:: Your objective ::
Each line in the records below, from the one that contains "namespace Sys2Proof.Tests" to the one that contains "theorem test_decode_call : decodeWord", should be reproduced exactly, the first and last included.

:: The data ::
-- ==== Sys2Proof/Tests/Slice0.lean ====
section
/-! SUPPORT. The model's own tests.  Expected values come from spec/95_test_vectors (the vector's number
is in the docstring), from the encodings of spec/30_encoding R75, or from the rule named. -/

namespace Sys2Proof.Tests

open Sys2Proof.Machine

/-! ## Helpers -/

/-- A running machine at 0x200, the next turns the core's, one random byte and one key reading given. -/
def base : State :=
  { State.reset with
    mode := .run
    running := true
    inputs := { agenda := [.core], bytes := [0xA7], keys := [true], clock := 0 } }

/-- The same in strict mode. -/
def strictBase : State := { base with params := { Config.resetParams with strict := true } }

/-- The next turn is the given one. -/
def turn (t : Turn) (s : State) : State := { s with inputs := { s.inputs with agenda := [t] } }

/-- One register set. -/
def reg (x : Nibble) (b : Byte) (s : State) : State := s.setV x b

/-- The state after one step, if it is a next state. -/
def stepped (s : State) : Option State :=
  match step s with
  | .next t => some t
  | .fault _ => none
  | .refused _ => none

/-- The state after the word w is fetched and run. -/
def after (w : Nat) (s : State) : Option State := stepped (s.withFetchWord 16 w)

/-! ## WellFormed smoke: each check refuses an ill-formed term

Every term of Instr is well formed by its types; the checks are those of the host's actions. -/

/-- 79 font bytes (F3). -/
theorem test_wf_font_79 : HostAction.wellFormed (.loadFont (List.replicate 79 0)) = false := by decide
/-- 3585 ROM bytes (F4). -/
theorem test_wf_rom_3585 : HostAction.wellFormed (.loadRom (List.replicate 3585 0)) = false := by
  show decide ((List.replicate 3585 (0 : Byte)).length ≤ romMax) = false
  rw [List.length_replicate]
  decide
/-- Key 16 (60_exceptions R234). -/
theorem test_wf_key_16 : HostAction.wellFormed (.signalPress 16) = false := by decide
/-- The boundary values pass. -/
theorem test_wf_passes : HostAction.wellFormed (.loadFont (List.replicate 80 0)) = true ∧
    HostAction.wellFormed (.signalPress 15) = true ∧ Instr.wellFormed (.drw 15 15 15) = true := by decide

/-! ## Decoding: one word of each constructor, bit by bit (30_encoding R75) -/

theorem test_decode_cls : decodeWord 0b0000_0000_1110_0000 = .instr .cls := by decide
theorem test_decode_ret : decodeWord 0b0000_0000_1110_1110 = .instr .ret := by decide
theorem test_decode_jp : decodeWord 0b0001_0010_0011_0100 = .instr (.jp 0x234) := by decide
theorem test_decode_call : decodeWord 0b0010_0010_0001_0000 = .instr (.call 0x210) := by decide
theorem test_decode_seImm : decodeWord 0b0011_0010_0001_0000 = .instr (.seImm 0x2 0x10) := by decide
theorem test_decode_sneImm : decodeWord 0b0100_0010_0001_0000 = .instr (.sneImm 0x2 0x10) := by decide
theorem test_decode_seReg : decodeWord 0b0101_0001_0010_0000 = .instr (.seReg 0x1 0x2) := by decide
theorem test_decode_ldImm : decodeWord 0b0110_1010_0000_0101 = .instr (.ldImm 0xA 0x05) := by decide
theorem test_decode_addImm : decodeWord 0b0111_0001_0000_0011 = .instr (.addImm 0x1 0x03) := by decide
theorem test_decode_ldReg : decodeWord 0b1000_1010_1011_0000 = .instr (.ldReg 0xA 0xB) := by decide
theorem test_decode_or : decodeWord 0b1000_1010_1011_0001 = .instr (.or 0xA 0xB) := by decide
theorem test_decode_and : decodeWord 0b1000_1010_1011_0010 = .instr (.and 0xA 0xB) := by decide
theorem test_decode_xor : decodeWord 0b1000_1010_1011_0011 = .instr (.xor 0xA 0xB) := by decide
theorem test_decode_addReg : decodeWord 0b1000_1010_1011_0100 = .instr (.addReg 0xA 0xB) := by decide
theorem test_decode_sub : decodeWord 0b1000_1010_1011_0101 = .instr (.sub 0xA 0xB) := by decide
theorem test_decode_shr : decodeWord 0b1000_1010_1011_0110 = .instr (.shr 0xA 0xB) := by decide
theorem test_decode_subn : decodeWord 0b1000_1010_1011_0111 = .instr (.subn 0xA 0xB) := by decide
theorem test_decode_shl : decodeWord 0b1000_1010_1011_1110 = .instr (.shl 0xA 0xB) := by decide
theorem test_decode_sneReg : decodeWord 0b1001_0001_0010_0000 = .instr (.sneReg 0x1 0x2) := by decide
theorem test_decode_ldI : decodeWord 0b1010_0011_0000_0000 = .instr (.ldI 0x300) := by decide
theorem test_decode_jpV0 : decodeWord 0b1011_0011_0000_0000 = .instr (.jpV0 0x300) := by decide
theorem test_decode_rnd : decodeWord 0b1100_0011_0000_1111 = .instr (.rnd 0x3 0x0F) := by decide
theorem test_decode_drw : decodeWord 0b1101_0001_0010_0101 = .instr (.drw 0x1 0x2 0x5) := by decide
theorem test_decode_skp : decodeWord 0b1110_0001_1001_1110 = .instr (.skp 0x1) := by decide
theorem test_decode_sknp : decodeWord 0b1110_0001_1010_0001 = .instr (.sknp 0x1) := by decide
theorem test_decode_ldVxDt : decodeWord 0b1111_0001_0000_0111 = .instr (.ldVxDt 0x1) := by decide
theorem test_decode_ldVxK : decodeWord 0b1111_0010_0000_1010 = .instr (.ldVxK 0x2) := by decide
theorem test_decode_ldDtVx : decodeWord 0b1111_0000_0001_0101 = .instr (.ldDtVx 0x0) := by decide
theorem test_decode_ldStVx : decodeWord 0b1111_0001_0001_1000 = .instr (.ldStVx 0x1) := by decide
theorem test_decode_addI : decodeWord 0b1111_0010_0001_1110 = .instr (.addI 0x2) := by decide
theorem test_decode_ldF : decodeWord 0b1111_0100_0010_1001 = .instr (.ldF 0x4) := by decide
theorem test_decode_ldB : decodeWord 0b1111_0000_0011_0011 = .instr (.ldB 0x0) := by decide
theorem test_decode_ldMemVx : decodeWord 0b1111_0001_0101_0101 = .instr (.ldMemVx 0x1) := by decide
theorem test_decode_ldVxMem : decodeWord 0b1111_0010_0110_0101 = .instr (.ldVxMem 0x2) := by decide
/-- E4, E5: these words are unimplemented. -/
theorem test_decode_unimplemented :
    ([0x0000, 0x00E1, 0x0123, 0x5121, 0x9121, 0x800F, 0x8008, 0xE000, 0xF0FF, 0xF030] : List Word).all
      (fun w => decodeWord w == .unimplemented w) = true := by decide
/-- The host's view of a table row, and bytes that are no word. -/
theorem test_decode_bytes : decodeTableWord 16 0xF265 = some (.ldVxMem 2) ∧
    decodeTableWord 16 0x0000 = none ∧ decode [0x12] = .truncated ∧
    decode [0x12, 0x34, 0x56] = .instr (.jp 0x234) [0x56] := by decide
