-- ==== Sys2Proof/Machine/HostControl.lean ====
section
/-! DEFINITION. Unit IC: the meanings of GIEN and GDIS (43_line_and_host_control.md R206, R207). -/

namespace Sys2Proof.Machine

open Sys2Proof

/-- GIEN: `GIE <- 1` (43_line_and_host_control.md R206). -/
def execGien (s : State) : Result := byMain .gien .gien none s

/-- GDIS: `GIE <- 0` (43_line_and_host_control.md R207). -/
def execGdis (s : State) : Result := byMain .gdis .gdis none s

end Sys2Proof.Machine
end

:: Exercise solution ::
namespace Sys2Proof.Tests

open Sys2Proof.Machine

/-! ## Helpers -/

/-- A running machine at 0x200, the next turns the core's, one random byte and one key reading given. -/
def base : State :=
  { State.reset with
    mode := .run
    running := true
    inputs := { agenda := [.core], bytes := [0xA7], keys := [true], clock := 0 } }

/-- The same in strict mode. -/
def strictBase : State := { base with params := { Config.resetParams with strict := true } }

/-- The next turn is the given one. -/
def turn (t : Turn) (s : State) : State := { s with inputs := { s.inputs with agenda := [t] } }

/-- One register set. -/
def reg (x : Nibble) (b : Byte) (s : State) : State := s.setV x b

/-- The state after one step, if it is a next state. -/
def stepped (s : State) : Option State :=
  match step s with
  | .next t => some t
  | .fault _ => none
  | .refused _ => none

/-- The state after the word w is fetched and run. -/
def after (w : Nat) (s : State) : Option State := stepped (s.withFetchWord 16 w)

/-! ## WellFormed smoke: each check refuses an ill-formed term

Every term of Instr is well formed by its types; the checks are those of the host's actions. -/

/-- 79 font bytes (F3). -/
theorem test_wf_font_79 : HostAction.wellFormed (.loadFont (List.replicate 79 0)) = false := by decide
/-- 3585 ROM bytes (F4). -/
theorem test_wf_rom_3585 : HostAction.wellFormed (.loadRom (List.replicate 3585 0)) = false := by
  show decide ((List.replicate 3585 (0 : Byte)).length ≤ romMax) = false
  rw [List.length_replicate]
  decide
/-- Key 16 (60_exceptions R234). -/
theorem test_wf_key_16 : HostAction.wellFormed (.signalPress 16) = false := by decide
/-- The boundary values pass. -/
theorem test_wf_passes : HostAction.wellFormed (.loadFont (List.replicate 80 0)) = true ∧
    HostAction.wellFormed (.signalPress 15) = true ∧ Instr.wellFormed (.drw 15 15 15) = true := by decide

/-! ## Decoding: one word of each constructor, bit by bit (30_encoding R75) -/

theorem test_decode_cls : decodeWord 0b0000_0000_1110_0000 = .instr .cls := by decide
theorem test_decode_ret : decodeWord 0b0000_0000_1110_1110 = .instr .ret := by decide
theorem test_decode_jp : decodeWord 0b0001_0010_0011_0100 = .instr (.jp 0x234) := by decide
theorem test_decode_call : decodeWord 0b0010_0010_0001_0000 = .instr (.call 0x210) := by decide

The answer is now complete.